Tuesday, April 12, 2011

Saddle Sore

The year was 1965. I had just graduated from college and had a job in downtown Richmond. My apartment, The Cave (which I actually acquired days before the dorm closed. Funny now to think how very unconcerned I was about where I would live) was blocks away. The bus schedule was too limiting, walking was a good option, and I did that a lot, but I needed a bike. I had no money. Naturally I had no car.

I really needed a bicycle to get around. But not just any bike would do. it needed to be an English racer like Dad brought me from England (on his bomber, handle bar taken off so it would fit) when I was in high school. It got stolen when I was in college after my family moved to Maryland.

Friend Sam Cotton, nephew of actor Joseph Cotton (Citizen Kane), and so good looking we called him Beautiful Sam, jumped in and offered to get me one for a good price from his dad's bicycle shop in DC. Done. $47 and Liza was mine! She has aged well. She's really too rusty to work any more but I'll never part with her. I love to look at her and fondly recall all of our escapades together. Top shelf in every way she was a Raleigh with a Sturmey Archer gear box. Maybe best of all she had a Brooks saddle, which I stubbornly refused to replace even when it fell apart. A little duct tape and all was well.

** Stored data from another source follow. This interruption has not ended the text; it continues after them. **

open Sys2Proof.Claims in
/-- R473, R491, R492: the SPDM responder takes GET_VERSION always, each further request of a connection in its order,
and answers a request out of it with an error; slot 1 is there in OPERATIONAL alone; a measurement response shows the
blocks of one state. The error codes and the bodies are the model's (log 12). -/
def Sys2Proof.Claims.SpdmRequests : Prop :=
  ∀ t s, spdmUp s t →
    let n := spdmAt s t
    let late := fun (i : Instr) (k : Nat) (u : State) => Runs i s (if k ≤ n then u else answer s t 4 [])
    let slot := fun (k : Nat) => k = 0 ∨ k = 1 ∧ s.fuses.lcs = 2
    let chain := fun (k : Nat) => beBytes 48 (sha384 (Config.certChain k)).toNat
    let slots := if s.fuses.lcs = 2 then [3] ++ chain 0 ++ chain 1 else [1] ++ chain 0
    Runs (.getVersion t) s (answer (atSpdm s t 1) t 0 (Config.spdmBody 0x84 1)) ∧
    late (.getCapabilities t) 1 (answer (atSpdm s t 2) t 0 (Config.spdmBody 0xe1 2)) ∧
    late (.negotiateAlgorithms t) 2 (answer (atSpdm s t 3) t 0 (Config.spdmBody 0xe3 3)) ∧
    late (.getDigests t) 3 (answer s t 0 slots) ∧
    (∀ k off len,
      (slot k → off < (Config.certChain k).length →
        late (.getCertificate t k off len) 3 (answer s t 0 (((Config.certChain k).drop off).take len))) ∧
      (¬ slot k → late (.getCertificate t k off len) 3 (answer s t 1 []))) ∧
    (∀ k nonce,
      (slot k → s.fuses.lcs ≠ 4 →
        late (.challenge t k nonce) 3 (answer s t 0 (signedBody s nonce (Config.spdmBody 0x83 3)))) ∧
      (¬ slot k → late (.challenge t k nonce) 3 (answer s t 1 []))) ∧
    (∀ k nonce,
      (k ∈ blockNumbers → late (.getMeasurements t k false nonce) 3 (answer s t 0 (blockBytes s k)) ∧
        (s.fuses.lcs ≠ 4 →
          late (.getMeasurements t k true nonce) 3 (answer s t 0 (signedBody s nonce (blockBytes s k))))) ∧
      (k = 0 → late (.getMeasurements t k false nonce) 3 (answer s t 0 [9])) ∧
      (k = 0xff → late (.getMeasurements t k false nonce) 3 (answer s t 0 (blockNumbers.flatMap (blockBytes s)))) ∧
      (k ≠ 0 → k ≠ 0xff → k ∉ blockNumbers → late (.getMeasurements t k false nonce) 3 (answer s t 1 [])))

open Sys2Proof.Claims in
/-- R411, R442 to R444, R473, R491, R492, R519: the PLDM requests and the SPDM responder. -/
def Obligations.Management : Prop := PldmRequests ∧ SpdmRequests

namespace Sys2Proof.Claims

/-! ## The mailbox (R475 to R490, R531) -/

/-- A request of channel c can be taken now: the monitor runs, the channel is not BUSY, no request waits on it, and
none that waits on another channel comes before it in turn (R480). -/
def mbxFree (s : State) (c : Nat) : Prop :=
  domState s 69 = 2 ∧ s.boot.romOnly = false ∧ rdFld s (rMbx c + 4) 2 0 ≠ 1 ∧ c ∉ s.hm.posted ∧
    inTurn s c = true

/-- The request is done: STATE DONE, CODE, RLEN and the payload of the response, GO 0, one more request counted. -/
def mbxEnds (s u : State) (c code : Nat) (out : List Byte) : Prop :=
  rd u (rMbx c + 4) = .ofNat 32 (2 + code * 2 ^ 8 + out.length * 2 ^ 16) ∧ rdFld u (rMbx c) 31 31 = 0 ∧
  rd u (rMbx c + 8) = rd s (rMbx c + 8) + 1 ∧
  ∀ i < 64, rd u (rMbx c + 0x200 + 4 * i) = .ofNat 32 (leNat ((out.drop (4 * i)).take 4))

/-- The request is accepted and not done yet. -/
def mbxWaits (s u : State) (c : Nat) : Prop :=
  rdFld u (rMbx c + 4) 2 0 = 1 ∧ rd u (rMbx c + 8) = rd s (rMbx c + 8) + 1

/-- Requests with their operation code, their payload, and the channels that R478 allows. The layout of a payload is
the model's (log 26). -/
def mbxRow : Instr → Option (Fin 50 × Nat × List Byte × (Nat → Prop))
  | .jobCreate c dbg => some (c, 0x01, [if dbg then 1 else 0], fun c => c < 16)
  | .tenantAdd c j es => some (c, 0x02, leBytes 2 j.toNat ++ es.flatMap fun e =>
      leBytes 1 e.1.val ++ leBytes 8 e.2.1 ++ leBytes 8 e.2.2, fun c => c < 16)
  | .measure c j a n _ _ => some (c, 0x03, leBytes 2 j.toNat ++ leBytes 8 a.toNat ++ leBytes 8 n, fun c => c < 16)
  | .grant c j mask => some (c, 0x04, leBytes 2 j.toNat ++ leBytes 4 mask.toNat, fun c => c < 16)
  | .seal c j l => some (c, 0x05, leBytes 2 j.toNat ++ leBytes 1 l.val, fun c => c < 16)
  | .kill c j => some (c, 0x06, leBytes 2 j.toNat, fun c => c < 16 ∨ c = 48 ∨ c = 49)
  | .release c j => some (c, 0x07, leBytes 2 j.toNat, fun c => c < 16)
  | .winOpen c u w => some (c, 0x10, leBytes 1 (unitNum u) ++ leBytes 1 w.space.toNat ++ leBytes 4 w.base.toNat ++
      leBytes 4 w.pages.toNat ++ leBytes 2 w.job.toNat ++ leBytes 1 (b2n w.host + 2 * b2n w.quay + 4 * b2n w.rd +
        8 * b2n w.wr + 16 * b2n w.amo + 32 * b2n w.inc), fun c => c < 16)
  | .winClose c u i g =>
    some (c, 0x11, leBytes 1 (unitNum u) ++ leBytes 2 i.toNat ++ leBytes 1 g.toNat, fun c => c < 16)
  | .qsBind c q j => some (c, 0x12, leBytes 1 q.val ++ leBytes 2 j.toNat, fun c => c < 16)
  | .signProv c q n => some (c, 0x20, leBytes 1 q.val ++ leBytes 8 n, fun c => c < 16)
  | .signCkpt c bs => some (c, 0x21, bs, fun c => c < 16)
  | .macsecKey c p rx an k => some (c, 0x30, leBytes 1 p.val ++ leBytes 1 (b2n rx) ++ leBytes 1 an.toNat ++ k, fun c =>
      c < 16)
  | .lcRequest c goal token op wr => some (c, 0x40, leBytes 1 goal.toNat ++
      (if goal = 2 then leBytes 96 op.toNat ++ leBytes 32 wr.toNat else leBytes 96 token.toNat), fun c => c = 48 ∨
        c = 49)
  | .debugUnlock c token => some (c, 0x41, leBytes 96 token.toNat, fun c => c = 48 ∨ c = 49)
  | _ => none

/-- REQ and PIN of a channel hold a request that its owner has submitted (R477). -/
def posted (s : State) (c op : Nat) (pay : List Byte) : Prop :=
  c ∈ s.hm.posted ∧ rdFld s (rMbx c) 15 0 = op ∧ rdFld s (rMbx c) 24 16 = pay.length ∧
    ∀ i < pay.length, pay.getD i 0 = .ofNat 8 ((rd s (rMbx c + 0x100 + 4 * (i / 4))).toNat / 256 ^ (i % 4))

/-- An entry of the tenancy table that lives: its job ID has TENANT 0. -/
def liveJob (s : State) (id : BitVec 16) (j : Job) : Prop :=
  idTenant id = 0 ∧ findJob s (idJob id) = some j ∧ j.dying = false
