-- ==== Sys2Proof/Laws/Ops.lean ====
section
/-! SUPPORT. What the shared operations of a scalar instruction do: counts and causes change registers alone, a fault
writes its thread's record and nothing else of a thread, an issue is idle, a fault or its body. -/

namespace Sys2Proof.Laws

open Sys2Proof Sys2Proof.Machine

/-- t differs from s in register words alone. -/
def RegsOnly (s t : State) : Prop := t = { s with regs := t.regs }

section
variable {s t u : State}

theorem RegsOnly.refl (s : State) : RegsOnly s s := rfl

theorem RegsOnly.trans (h : RegsOnly s t) (g : RegsOnly t u) : RegsOnly s u := by
  unfold RegsOnly at *
  rw [h] at g
  exact g

theorem regsOnly_wr (s : State) (o : Nat) (v : Word) : RegsOnly s (wr s o v) := rfl

theorem regsOnly_wrFld (s : State) (o hi lo v : Nat) : RegsOnly s (wrFld s o hi lo v) := rfl

theorem regsOnly_setFlag (s : State) (o i : Nat) : RegsOnly s (setFlag s o i) := rfl

theorem regsOnly_countUp (s : State) (o hi lo n : Nat) (c : Option (Nat × Nat)) : RegsOnly s (countUp s o hi lo n c) := by
  unfold countUp
  cases c with
  | none => rfl
  | some x =>
    dsimp only
    split <;> rfl

theorem regsOnly_countCore (s : State) (l c o hi lo n k : Nat) : RegsOnly s (countCore s l c o hi lo n k) :=
  regsOnly_countUp ..

theorem regsOnly_raiseFault (s : State) (w : ThreadRef) : RegsOnly s (raiseFault s w) := by
  cases w
  · exact regsOnly_setFlag ..
  · exact regsOnly_setFlag ..

theorem RegsOnly.mem_eq (h : RegsOnly s t) : t.mem = s.mem := by rw [h]
theorem RegsOnly.threads_eq (h : RegsOnly s t) : t.threads = s.threads := by rw [h]
theorem RegsOnly.cores_eq (h : RegsOnly s t) : t.cores = s.cores := by rw [h]
theorem RegsOnly.fuses_eq (h : RegsOnly s t) : t.fuses = s.fuses := by rw [h]
theorem RegsOnly.pending_eq (h : RegsOnly s t) : t.pending = s.pending := by rw [h]

theorem RegsOnly.lands_eq (h : RegsOnly s t) : t.lands = s.lands := by rw [h]
theorem RegsOnly.poison_eq (h : RegsOnly s t) : t.poison = s.poison := by rw [h]
theorem RegsOnly.time_eq (h : RegsOnly s t) : t.time = s.time := by rw [h]

theorem RegsOnly.getThr_eq (h : RegsOnly s t) (w : ThreadRef) : getThr t w = getThr s w := by
  unfold getThr; rw [h.threads_eq]

theorem RegsOnly.getByte_eq (h : RegsOnly s t) (k : Nat) : getByte t k = getByte s k := by
  unfold getByte; rw [h.mem_eq]

end

/-! ## What an issue does before its body -/

section
variable (s : State) (w : ThreadRef)

@[simp] theorem getThr_noteRun (v : ThreadRef) : getThr (noteRun s w) v = getThr s v := by cases w <;> rfl
@[simp] theorem noteRun_mem : (noteRun s w).mem = s.mem := by cases w <;> rfl
@[simp] theorem noteRun_regs : (noteRun s w).regs = s.regs := by cases w <;> rfl
@[simp] theorem noteRun_time : (noteRun s w).time = s.time := by cases w <;> rfl
@[simp] theorem noteRun_fuses : (noteRun s w).fuses = s.fuses := by cases w <;> rfl
@[simp] theorem noteRun_pending : (noteRun s w).pending = s.pending := by cases w <;> rfl

/-- A correction changes check bits, and the count of the core's memory. -/
theorem correctWord_spec (k : Nat) :
    (correctWord s w k).threads = s.threads ∧ (correctWord s w k).mem = s.mem ∧ (correctWord s w k).cores = s.cores ∧
      (correctWord s w k).lands = s.lands ∧ (correctWord s w k).poison = s.poison ∧
      (correctWord s w k).fuses = s.fuses ∧ (correctWord s w k).pending = s.pending ∧
      (correctWord s w k).time = s.time := by
  unfold correctWord
  split
  · cases w with
    | core l c t =>
      have h := regsOnly_countCore (freshCheck s k) l.val c.val 0x3c8 15 0 1 8
      exact ⟨h.threads_eq, h.mem_eq, h.cores_eq, h.lands_eq, h.poison_eq, h.fuses_eq, h.pending_eq, h.time_eq⟩
    | deckhand l => exact ⟨rfl, rfl, rfl, rfl, rfl, rfl, rfl, rfl⟩
  · exact ⟨rfl, rfl, rfl, rfl, rfl, rfl, rfl, rfl⟩

@[simp] theorem getThr_correctWord (k : Nat) (v : ThreadRef) : getThr (correctWord s w k) v = getThr s v := by
  unfold getThr; rw [(correctWord_spec s w k).1]

@[simp] theorem correctWord_mem (k : Nat) : (correctWord s w k).mem = s.mem := (correctWord_spec s w k).2.1

/-! ## Faults -/

@[simp] theorem getThr_withdrawTake (v : ThreadRef) : getThr (withdrawTake s w) v = getThr s v := by cases w <;> rfl
@[simp] theorem withdrawTake_mem : (withdrawTake s w).mem = s.mem := by cases w <;> rfl

@[simp] theorem getThr_raiseFault (v : ThreadRef) : getThr (raiseFault s w) v = getThr s v :=
  (regsOnly_raiseFault s w).getThr_eq v

@[simp] theorem raiseFault_mem : (raiseFault s w).mem = s.mem := (regsOnly_raiseFault s w).mem_eq

/-- A thread that is not in FAULT enters it with its record (R165). -/
theorem getThr_faultThread (code : FCode) (info : Dword) (d : Bool) (pc : BitVec 15) (h : (getThr s w).st ≠ .fault) :
    getThr (faultThread s w code info d pc) w =
      { getThr s w with
        st := .fault, wait := .none, hold := .none, yielding := false, fcode := code.num, deferred := d, more := false,
        fpc := pc, info := info } := by
  unfold faultThread
  simp [h]

/-- A fault changes no other thread. -/
theorem getThr_faultThread_ne (code : FCode) (info : Dword) (d : Bool) (pc : BitVec 15) {v : ThreadRef} (h : v ≠ w) :
    getThr (faultThread s w code info d pc) v = getThr s v := by
  unfold faultThread
  dsimp only
  split
  · split
    · rfl
    · exact getThr_setThr_ne s h _
  · rw [getThr_raiseFault, getThr_withdrawTake, getThr_setThr_ne s h]

/-- A fault changes no byte of memory. -/
@[simp] theorem faultThread_mem (code : FCode) (info : Dword) (d : Bool) (pc : BitVec 15) :
    (faultThread s w code info d pc).mem = s.mem := by
  unfold faultThread
  dsimp only
  split
  · split <;> rfl
  · simp

@[simp] theorem preciseFault_mem (code : FCode) (info : Dword) : (preciseFault s w code info).mem = s.mem :=
  faultThread_mem ..

/-- A precise fault leaves PC and registers as they were (R163). -/
theorem getThr_preciseFault (code : FCode) (info : Dword) (h : (getThr s w).st ≠ .fault) :
    (getThr (preciseFault s w code info) w).pc = (getThr s w).pc ∧
      (getThr (preciseFault s w code info) w).regs = (getThr s w).regs ∧
      (getThr (preciseFault s w code info) w).st = .fault ∧
      (getThr (preciseFault s w code info) w).fcode = code.num := by
  unfold preciseFault
  rw [getThr_faultThread s w code info false _ h]
  exact ⟨rfl, rfl, rfl, rfl⟩

/-! ## Registers and the program counter -/

@[simp] theorem setReg_zero (t : Thread) (v : Dword) : setReg t 0 v = t := by simp [setReg]
@[simp] theorem getReg_zero (t : Thread) : getReg t 0 = 0 := by simp [getReg]
@[simp] theorem setReg_pc (t : Thread) (r : BitVec 5) (v : Dword) : (setReg t r v).pc = t.pc := by
  unfold setReg; split <;> rfl
@[simp] theorem setReg_st (t : Thread) (r : BitVec 5) (v : Dword) : (setReg t r v).st = t.st := by
  unfold setReg; split <;> rfl

theorem getReg_setReg (t : Thread) {r : BitVec 5} (h : r ≠ 0) (v : Dword) : getReg (setReg t r v) r = v := by
  rw [getReg, if_neg h, setReg, if_neg h]
  exact tget_tput_same ..

theorem getReg_setReg_ne (t : Thread) {r q : BitVec 5} (h : q ≠ r) (v : Dword) :
    getReg (setReg t r v) q = getReg t q := by
  have hn : q.toNat ≠ r.toNat := fun e => h (BitVec.eq_of_toNat_eq e)
  unfold getReg setReg
  split
  · rfl
  · split
    · rfl
    · simp [tget_tput_ne _ hn]

/-- Inside scalar memory PC moves past the instruction. -/
theorem advance_ok (n : Nat) (h : (getThr s w).pc.toNat + n < 32768) :
    advance s w n = setThr s w { getThr s w with pc := BitVec.ofNat 15 ((getThr s w).pc.toNat + n) } := by
  unfold advance
  simp [h]

/-- Past word 32,767 the thread faults with PC_END (R147). -/
theorem advance_end (n : Nat) (h : ¬ (getThr s w).pc.toNat + n < 32768) : advance s w n = pcEnd s w := by
  unfold advance
  simp [h]

@[simp] theorem advance_mem (n : Nat) : (advance s w n).mem = s.mem := by
  unfold advance
  dsimp only
  split
  · rfl
  · exact faultThread_mem ..

theorem dst_spec (r : BitVec 5) (v : Dword) :
    getThr (dst s w r v) w = setReg (getThr s w) r v ∧ (dst s w r v).mem = s.mem ∧ (dst s w r v).regs = s.regs := by
  unfold dst
  simp

/-! ## Issue -/

/-- A thread that cannot issue does nothing. -/
theorem issue_idle (bad : Bool) (word : Word) (body : State → State) (h : mayIssue s w = false) :
    issue s w bad word body = s := by
  simp [issue, h]

/-- A thread that can issue a word which it can fetch and whose fields are right runs the instruction's body. -/
theorem issue_runs (word : Word) (body : State → State) (h : mayIssue s w = true) (hf : fetchBad s w 0 = false) :
    issue s w false word body =
      body (correctWord (noteRun s w) w (unitBase (localKey w (4 * (getThr s w).pc.toNat)))) := by
  have e : fetchBad (noteRun s w) w 0 = fetchBad s w 0 := by
    unfold fetchBad uncorrectable
    rw [getThr_noteRun]
    cases w <;> rfl
  simp [issue, h, e, hf]

/-- A word whose fields are wrong faults with ILLEGAL and the word as INFO (R136). -/
theorem issue_illegal (word : Word) (body : State → State) (h : mayIssue s w = true) (hf : fetchBad s w 0 = false) :
    issue s w true word body =
      preciseFault (correctWord (noteRun s w) w (unitBase (localKey w (4 * (getThr s w).pc.toNat)))) w .illegal
        (word.setWidth 64) := by
  have e : fetchBad (noteRun s w) w 0 = fetchBad s w 0 := by
    unfold fetchBad uncorrectable
    rw [getThr_noteRun]
    cases w <;> rfl
  simp [issue, h, e, hf]

/-- An issue whose body leaves memory alone leaves memory alone. -/
theorem issue_mem (bad : Bool) (word : Word) {body : State → State} (hb : ∀ t, (body t).mem = t.mem) :
    (issue s w bad word body).mem = s.mem := by
  unfold issue
  dsimp only
  split
  · split
    · simp
    · split
      · simp
      · rw [hb]; simp
  · rfl

end

end Sys2Proof.Laws
end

Riding my spiffy new folding bike today, I yearned for that Brooks saddle, which I would have put right on my Xootr Swift when I got her (bike awesome, saddle not so much) but it was not an easy transfer, so I bought a new Brooks. It's tooled leather and stunning. And it will be a faithful companion.

But today I was sorely reminded how much work breaking in a new saddle can be.